Four labs in labs/lab-1.md. Plan for ~5 hours.

• Lab 1.1. Write nand.v, not.v, and.v, or.v, xor.v using only NAND primitives. Verify each against an iverilog truth-table testbench. This is the CSA-101 Week 2 exercise translated to Verilog text.
• Lab 1.2. Wire NOT, AND, OR, XOR from your NAND primitive. No new primitives. Run the 4-input exhaustive testbench (lab1_gate_tb.v).
• Lab 1.3. Write mux2.v (2-to-1 multiplexer from NAND) and demux2.v. Verify. The multiplexer is the first compound gate; the ALU uses it for operation selection.
• Lab 1.4. Write half_adder.v from NAND. Verify sum and carry against all four input combinations. Forward pointer: next week you cascade two half adders into a full adder and then 32 full adders into the ripple-carry chain.

Independent practice

• Re-read Petzold Ch 11 with attention to De Morgan's laws. Write the two equivalences in your Toolchain Diary entry for this week.
• Synthesize one of your gate modules to a Tang Primer 25K bitstream (optional at this stage; confirms the toolchain chain works end-to-end before the labs get heavier in Week 5).
• Start your Toolchain Diary entry for Week 1. New tools this week: iverilog, vvp (simulation runner), your IDE or text editor configured for Verilog syntax highlighting. If you used iverilog in CSA-101, note the shared entry and add any new observations specific to structural-only Verilog.

Architecture comparison sidebar

NAND universality: 6502 vs RV32I-Lite. The 6502's NAND gates and the RV32I-Lite's NAND gates are physically the same CMOS cells. What differs is how many of them are needed and how they are arranged.
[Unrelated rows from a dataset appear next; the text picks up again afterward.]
-- ==== Sys2Proof/Machine/Matrix.lean ====
section
/-!
DEFINITION. The matrix arrays (chapter 6): the array word, its checks, its steps and its rounding; and the in-field test of the arrays
(R673 to R676).
-/
namespace Sys2Proof.Machine

/-- The fields of an array word (Table 6.3). -/
structure MmaWord where
  n : Nat
  m : Nat
  sat : Nat
  round : Nat
  pour : Bool
  sb : Bool
  sa : Bool
  acc : Bool
  dfmt : Nat
  bfmt : Nat
  afmt : Nat
  mask : Nat
  aoff : Nat
  ldd : Nat
  lda : Nat
  k : Nat
  doff : Nat
  boff : Nat
  tree : Nat
  scale : Nat
  bad : Bool
  deriving DecidableEq, Repr

/-- Read an array word; bad tells that OPC is reserved or a reserved bit is set. -/
def EWord.mma (w : EWord) : MmaWord :=
  let a := w.w0.toNat
  let c := w.w2.toNat
  let d := w.w3.toNat
  { n := bits a 63 48, m := bits a 47 32, sat := bits a 27 27, round := bits a 26 25, pour := bit a 24, sb := bit a 23, sa := bit a 22,
    acc := bit a 21, dfmt := bits a 19 16, bfmt := bits a 15 12, afmt := bits a 11 8, mask := w.w1.toNat, aoff := bits c 52 38 * 64,
    ldd := bits c 37 25 * 16, lda := bits c 24 12 * 16, k := bits c 11 0, doff := bits d 61 47 * 64, boff := bits d 46 32 * 64,
    tree := bits d 41 32, scale := bits d 31 0,
    bad := bits a 7 0 != 1 || bits a 31 28 != 0 || bit a 20 || bits c 63 53 != 0 || bits d 63 62 != 0 ||
      (bit a 24 && bits d 46 42 != 0) }

/-- The class of an operand format (Table 6.1): 0 the 16-bit, 1 the 8-bit, 2 the 6-bit, 3 the 4-bit class. -/
def fmtClass (f : Nat) : Nat :=
  match fmtBits f with
  | 16 => 0
  | 8 => 1
  | 6 => 2
  | _ => 3

/-- Elements per cell per beat. -/
def kbOf (cls : Nat) : Nat := if cls = 0 then 2 else if cls = 3 then 8 else 4
/-- Step bytes per feeder per beat. -/
def stepBytesOf (cls : Nat) : Nat := if cls = 2 then 24 else 32
/-- The K limit of a class. -/
def kmaxOf (cls : Nat) : Nat := if cls = 0 then 512 else if cls = 3 then 2048 else 1024

/-- Whether a format may be that of A or B (Table 6.2). -/
def okAB (f : Nat) : Bool := (decide (2 ≤ f) && decide (f ≤ 8)) || f == 10 || f == 11
/-- Whether a format may be that of D. -/
def okD (f : Nat) : Bool := (decide (1 ≤ f) && decide (f ≤ 5)) || f == 9 || f == 10

/-- Bytes of a result element. -/
def MmaWord.db (w : MmaWord) : Nat := fmtBits w.dfmt / 8
/-- The class of the operands. -/
def MmaWord.cls (w : MmaWord) : Nat := fmtClass w.afmt
/-- Bytes of a row of A (R228). -/
def MmaWord.ra (w : MmaWord) : Nat := (w.k * fmtBits w.afmt + 7) / 8
/-- Column blocks. -/
def MmaWord.colBlocks (w : MmaWord) : Nat := (w.n + 7) / 8
/-- Row blocks. -/
def MmaWord.rowBlocks (w : MmaWord) : Nat := (w.m + 7) / 8
/-- Bytes of a panel of k rows of a class, with or without block scales (R229). -/
def panelBytes (cls k : Nat) (scaled : Bool) : Nat :=
  up64 ((k + kbOf cls - 1) / kbOf cls * stepBytesOf cls + (if scaled then 8 * (k / 32) else 0))
/-- Bytes of a panel of B. -/
def MmaWord.panel (w : MmaWord) : Nat := panelBytes w.cls w.k w.sb
/-- Where the block scales of A begin (R230). -/
def MmaWord.saOff (w : MmaWord) : Nat := up64 (w.aoff + w.m * w.lda)
/-- Whether the products accumulate as integers (R237). -/
def MmaWord.intAcc (w : MmaWord) : Bool := isIntFmt w.afmt && !w.sa && !w.sb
The 6502 has one 8-bit ALU that handles addition, subtraction, AND, OR, XOR, shift, and compare. Its data path is 8 bits wide throughout. The RV32I-Lite ALU you are building is 32 bits wide on every path. A 32-bit full adder requires 32 full-adder stages to the 6502's 8, roughly four times the NAND count for the adder chain alone.

The 6502's complexity budget goes into addressing logic (13 modes, each requiring address computation circuitry) and the control PLA (programmable logic array that decodes variable-length opcodes). The RV32I-Lite spends that complexity budget on wider data paths and a larger register file. Neither is universally better; they are different design points on the same tradeoff curve.

Reflection prompts

1. In CSA-101 you modified Arlet's existing Verilog to confirm you understood it. In CSA-110 you write the Verilog from a blank file. What does this change about the engineering process and the kind of bugs you encounter?
2. Petzold spent several chapters arriving at NAND universality through historical relay circuits. You arrived at the same place in one week. What did Petzold's slow climb give the reader that this compressed version did not?
3. Your NAND gate in Verilog is a single assign statement. Arlet's 6502 NAND equivalent is a CMOS cell in a foundry-specified library. At what point in the toolchain do these two representations converge into the same silicon?

What's next

Week 2 takes the half adder you built in Lab 1.4 and grows it into a 32-bit ripple-carry adder, then wires in subtraction and bitwise operations to form the full ALU. The 6502 equivalent is the ALU that took ~1,000 Verilog lines in Arlet's alu.v; the RV32I-Lite ALU is simpler at each operation because the operations are more orthogonal.